Wladimir Klitschko vs. Corrie Sanders, billed as The Next Big Thing was a professional boxing match contested on 8 March 2003 for the WBO Heavyweight Championship.

Background
Since beating Chris Byrd to win the WBO belt, Wladimir Klitschko had made five successful defences, all of which ended before the final round, and was ranked as the No.1 heavyweight contender by The Ring (WBC champion Lennox Lewis was the magazine's champion). After failing to reach agreements with Kirk Johnson, Fres Oquendo, Lou Savarese and Danny Williams, Universum Box Promotion ultimately signed a 4-fight contract with Corrie Sanders, who was ranked No.9 contender by the WBO at the time. According to the agreement, Sanders's first fight was going to be for the WBO world heavyweight title. Since a knockout loss to Hasim Rahman in May 2000, Sanders had only fought in a total of three rounds in the intervening two years and nine months.

The fight
With thirty seconds left in the opening round, Wladimir threw a jab that Sanders countered with a big left hook, prompting Klitschko to enter a clinch.

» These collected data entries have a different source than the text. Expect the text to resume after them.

-- ==== Sys2Proof/Word.lean ====
section
/-! DEFINITION. The byte and the 16-bit check word of the CW6A's frames. Every other quantity of the spec is a
non-negative integer with a range (00_scope, 0.5 "Numbers"), held as `Nat`. -/
namespace Sys2Proof

/-- One byte of a frame (Table 11.1). -/
abbrev Byte := BitVec 8

/-- The 16-bit frame check (R186). -/
abbrev CheckWord := BitVec 16

end Sys2Proof
end

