-- ==== Sys2Proof/Machine/Reads.lean ====
section
/-! DEFINITION. The orders that return records: READ_RECORD (R195), QUERY_STATUS (R201), READ_IDENTITY (R200). They change
no record. -/
namespace Sys2Proof.Machine

/-- A record found is returned; a key with no record is refused with its table's code (R195). -/
def found (s : State) (r : Option Result) (c : RefusalCode) : Verdict :=
  match r with
  | some r => .accept s r
  | none => .refuse c 0

/-- The record of a report kind as READ_RECORD returns it: URGENT or ROUTINE as R189 gives. -/
def State.classRecord (s : State) (k : Nat) : Option Result :=
  if within 1 22 k then
    some (.reportClass (if within 17 21 k then .urgent else (s.classes.look k).getD .routine))
  else none

/-- A zone with its member sets (R138). -/
def State.zoneRecord (s : State) (z : Nat) : Option Result :=
  (s.zones.look z).map fun x => .zone x (s.aislesOf z) (s.stationsOf z) (s.concentratorsOf z) (s.shuttersOf z)

/-- READ_RECORD past R187 (R195): tables 1 to 11 in the order of Table 11.8, then 12 the request list and 13 the return
queue of a station (log 11). -/
def State.readVerdict (s : State) (table key : Nat) : Verdict :=
  match table with
  | 1 => found s ((s.aisles.look key).map fun x => .geometry x.geom x.service) .badField
  | 2 => found s ((s.aisles.look key).map fun x => .offsets x.retry) .badField
  | 3 => found s ((s.stations.look key).map fun x => .station x.loaded) .badStation
  | 4 => found s (s.zoneRecord key) .badField
  | 5 => found s ((s.concentrators.look key).map .concentrator) .badField
  | 6 => found s ((s.shutters.look key).map fun h => .shutter h (s.boundStation key)) .badField
  | 7 => found s ((s.addresses.look key).map .device) .badField
  | 8 => found s (s.classRecord key) .badField
  | 9 => .accept s (.settings s.settings)
  | 10 => found s ((s.bins.look key).map (.bin key)) .unknownBin
  | 11 => found s ((s.items.look key).map (.item key)) .unknownItem
  | 12 => found s ((s.requestOf key).map .request) .noSuchRequest
  | 13 => found s ((s.stations.look key).map fun x => .returnQueue x.returns) .badStation
  | _ => .refuse .badField 0

/-- READ_RECORD (R195). -/
def orderReadRecord (tag table key : Nat) (s : State) : State :=
  s.judgeOrder .readRecord tag true fun s => s.readVerdict table key

/-- A lane from bottom to top, with each bin's state (R85). -/
def State.laneStatus (s : State) (x : Station) : List LanePlace :=
  x.lane.reverse.map fun p =>
    { place := p
      state := match p with
        | .bin n => s.binState n
        | .tray _ => none }

/-- Up to `n` entries of a list from a position, counting from 0 (R201); at or past the length, none. -/
def fromPosition {α : Type} (l : List α) (position n : Nat) : List α := (l.drop position).take n

/-- The scopes of Table 11.9 (R201). DESIGN CHOICE: the start cause that the WING scope returns is the cause alone, without the
halted-before mark, which READ_IDENTITY returns beside it (R200; log 43). -/
def State.statusVerdict (s : State) (scope : Scope) (number position : Nat) : Verdict :=
  match scope with
  | .wing =>
    .accept s (.statusWing s.mode s.faults.state s.startCause s.firePanel s.keyLine s.faults.haltedLine s.securedLine
      s.requests.length s.link.urgent.length s.link.routine.length s.link.urgentOverrun s.link.routineOverrun)
  | .aisle => found s ((s.aisles.look number).map fun x => .statusAisle x.service x.crane x.queue.length) .badField
  | .queue =>
    found s ((s.aisles.look number).map fun x =>
      .statusQueue x.queue.length ((fromPosition x.queue position 16).map fun j => (j.tag, j.kind))) .badField
  | .station =>
    found s ((s.stations.look number).map fun x =>
      .statusStation (s.laneStatus x) x.inTransit x.overdue.length (fromPosition x.overdue position 8)
        x.returns.length x.hold x.mouthOccupied (s.claims number)) .badField
  | .zone =>
    found s ((s.zones.look number).map fun x =>
      .statusZone x.state x.causes x.windowLeft ((s.zoneConcentrators number).map (·.health))
        ((s.shutters.filter fun e => decide (e.2.zone = number)).map fun e => (e.2.state, e.2.wait))) .badField
  | .faults => .accept s (.statusFaults s.faults.state s.faults.first s.faults.halting)

/-- QUERY_STATUS (R201). -/
def orderQueryStatus (tag : Nat) (scope : Scope) (number position : Nat) (key : Bool) (s : State) : State :=
  (s.setKeyLine key).judgeOrder .queryStatus tag true fun s => s.statusVerdict scope number position

/-- READ_IDENTITY (R200). -/
def orderReadIdentity (tag : Nat) (s : State) : State :=
  s.judgeOrder .readIdentity tag true fun s => .accept s (.identity s.mode s.startCause s.haltedBefore)

end Sys2Proof.Machine
end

While in the clinch, Sanders landed another left hook that sent Klitschko to the canvas. Klitschko got up but was dropped again almost immediately. The following round, Sanders continued his assault on a visibly hurt Klitschko, dropping him twice more at the beginning of the round. The referee waived it off after the fourth knockdown.

Aftermath
In December 2003 Sanders vacated the WBO belt after refusing to fight the organization's No.1 contender Lamon Brewster. The following year he faced Klitschko's brother Vitali for the WBC championship, which was left vacant after the retirement of Lennox Lewis. Vitali stopped Sanders in the 8th round. Sanders had four fights before retiring with a loss in 2008.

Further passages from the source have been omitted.